Final Summary Statistics

# Descriptive statistics
df.iloc[:,:16].describe()

	CIK	BHR_pos_score	BHR_neg_score	LM_pos_score	LM_neg_score	portfolio_pos_score	portfolio_neg_score	project_pos_score	project_neg_score	capex_pos_score	capex_neg_score	t_2	t_3_10
count	4.960000e+02	496.000000	496.000000	496.000000	496.000000	496.000000	496.000000	496.000000	496.000000	496.000000	496.000000	493.000000	493.000000
mean	7.921247e+05	0.023510	0.025476	0.004929	0.015821	0.002814	0.003269	0.005390	0.006697	0.005109	0.008814	0.003961	-0.008787
std	5.525659e+05	0.004108	0.003692	0.001378	0.003886	0.000786	0.001106	0.000925	0.001315	0.001491	0.001684	0.044905	0.065878
min	1.800000e+03	0.003530	0.008953	0.000272	0.002541	0.000000	0.000000	0.002474	0.001271	0.001773	0.003536	-0.447716	-0.288483
25%	9.767775e+04	0.021520	0.023554	0.004011	0.013240	0.002321	0.002591	0.004761	0.005981	0.004056	0.007717	-0.019317	-0.048646
50%	8.840640e+05	0.023888	0.025689	0.004845	0.015546	0.002748	0.003093	0.005322	0.006785	0.004922	0.008691	0.000750	-0.009661
75%	1.137871e+06	0.025936	0.027566	0.005651	0.017897	0.003277	0.003760	0.005851	0.007470	0.005924	0.009611	0.026934	0.029412
max	1.868275e+06	0.037982	0.038030	0.010899	0.035088	0.005633	0.010827	0.009015	0.012292	0.011321	0.016639	0.369110	0.332299

In the S&P500 data set, there are 496 complete observations. BHR Positive has the second largest mean sentiment score behind BHR Negative. This shows us that throughout the firms the BHR library has more sentiment hits. This makes sense due to the large size of this dictionary.

3. Results

# Correlation table with 10 variables and 2 returns
corr_plot = sns.heatmap(p1.corr(), cmap="YlGnBu", annot=True)

png

Discussion Question 1

It is interesting how the BHR sentiment scores have an inverse relationship to the returns. It appears that a positive BHR score is negatively correlated to the return. The LM scores are both negatively correlated to the holding period.

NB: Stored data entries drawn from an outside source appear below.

-- ==== Sys2Proof/Certificates/Slice0/Obligations.lean ====
section
/-! DEFINITION. The statements about HIMG-CORE. Each docstring names the rules of spec/ it formalises. -/

open Sys2Proof Sys2Proof.Machine

/-! ## Encoding -/

/-- 30_encoding.md R102 to R105, R109: decoding the word of a well-formed command gives the command back, alone and at
the start of a byte list. -/
def Obligations.DecodeOfEncodeIsTheCommand : Prop :=
  ∀ i : Instr, i.wellFormed = true →
    decodeWord (encode i) = .ok i ∧ ∀ rest : List Byte, decodeBytes (encodeBytes i ++ rest) = .ok (i, rest)

/-- 30_encoding.md R102, R103, R109: a word that decodes is the word of the command it decodes to, and that command is
well formed, so no bit of a word is dropped. -/
def Obligations.EncodeOfDecodeIsTheWord : Prop :=
  ∀ (w : Word) (i : Instr), decodeWord w = .ok i → encode i = w ∧ i.wellFormed = true

/-- 30_encoding.md R105: a word that decodes matches, under its mask, the row of the opcode map that has the command's
mnemonic; a word that matches a row decodes to a command with the row's mnemonic; no word matches two rows. -/
def Obligations.DecodeFollowsTheOpcodeMap : Prop :=
  ∀ w : Word,
    (∀ i, decodeWord w = .ok i → ∃ row ∈ opcodeTable, row.mnemonic = i.mnemonic ∧ w &&& row.mask = row.matchBits) ∧
      (∀ row ∈ opcodeTable, w &&& row.mask = row.matchBits → ∃ i, decodeWord w = .ok i ∧ i.mnemonic = row.mnemonic) ∧
      (opcodeTable.filter (fun row => w &&& row.mask == row.matchBits)).length ≤ 1

/-- 95_test_vectors.md V-CTL-1 to V-CTL-13 and programs P1 to P4: words of every family, and words that are illegal
(30_encoding.md R103, R109). -/
def Obligations.SampleWordsDecode : Prop :=
  decodeWord 0x08801234#32 = .ok (.li 1 0x1234#16) ∧
  decodeWord 0x15203FFF#32 = .ok (.addi 2 2 0x3FFF#14) ∧
  decodeWord 0x29000008#32 = .ok (.brbits 2 9) ∧
  decodeWord 0x44300002#32 = .ok (.bwbits 3 3) ∧
  decodeWord 0x6C800001#32 = .ok (.hsym 1 true) ∧
  decodeWord 0x9842C001#32 = .ok (.mmapv 1 4 1 3) ∧
  decodeWord 0xB05AC000#32 = .ok (.dequantv 0 5 5 3) ∧
  decodeWord 0xCC674000#32 = .ok (.resid 6 3 5) ∧
  decodeWord 0x18000000#32 = .error .reservedOpcode ∧
  decodeWord 0xFC000000#32 = .error .reservedOpcode ∧
  decodeWord 0x04000001#32 = .error .mustBeZero ∧
  decodeWord 0x08810000#32 = .error .mustBeZero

corr_lm = sns.heatmap(p_lm.corr(), annot=True)

png

Discussion Question 2

With regards to table 3 in the ML_JFE paper, we are getting similar results. The correlation between the libraries is higher than the correlation between the libraries and the returns.

Discussion Question 3

I believe they decided to include so many more firms in their study for robustness. In a market with 3,000+ US participants and thousands more globally, to do a truly academic study, a large sample size is required. Large sample sizes decrease the probability of outliers and abnormalities affecting the results.

Discussion Question 4

There is a difference in magnitude in our results, I believe this is most likely due to their use of larger sentiment libraries and larger firm counts. The lack of correlation becomes marginally larger as the observation count increases.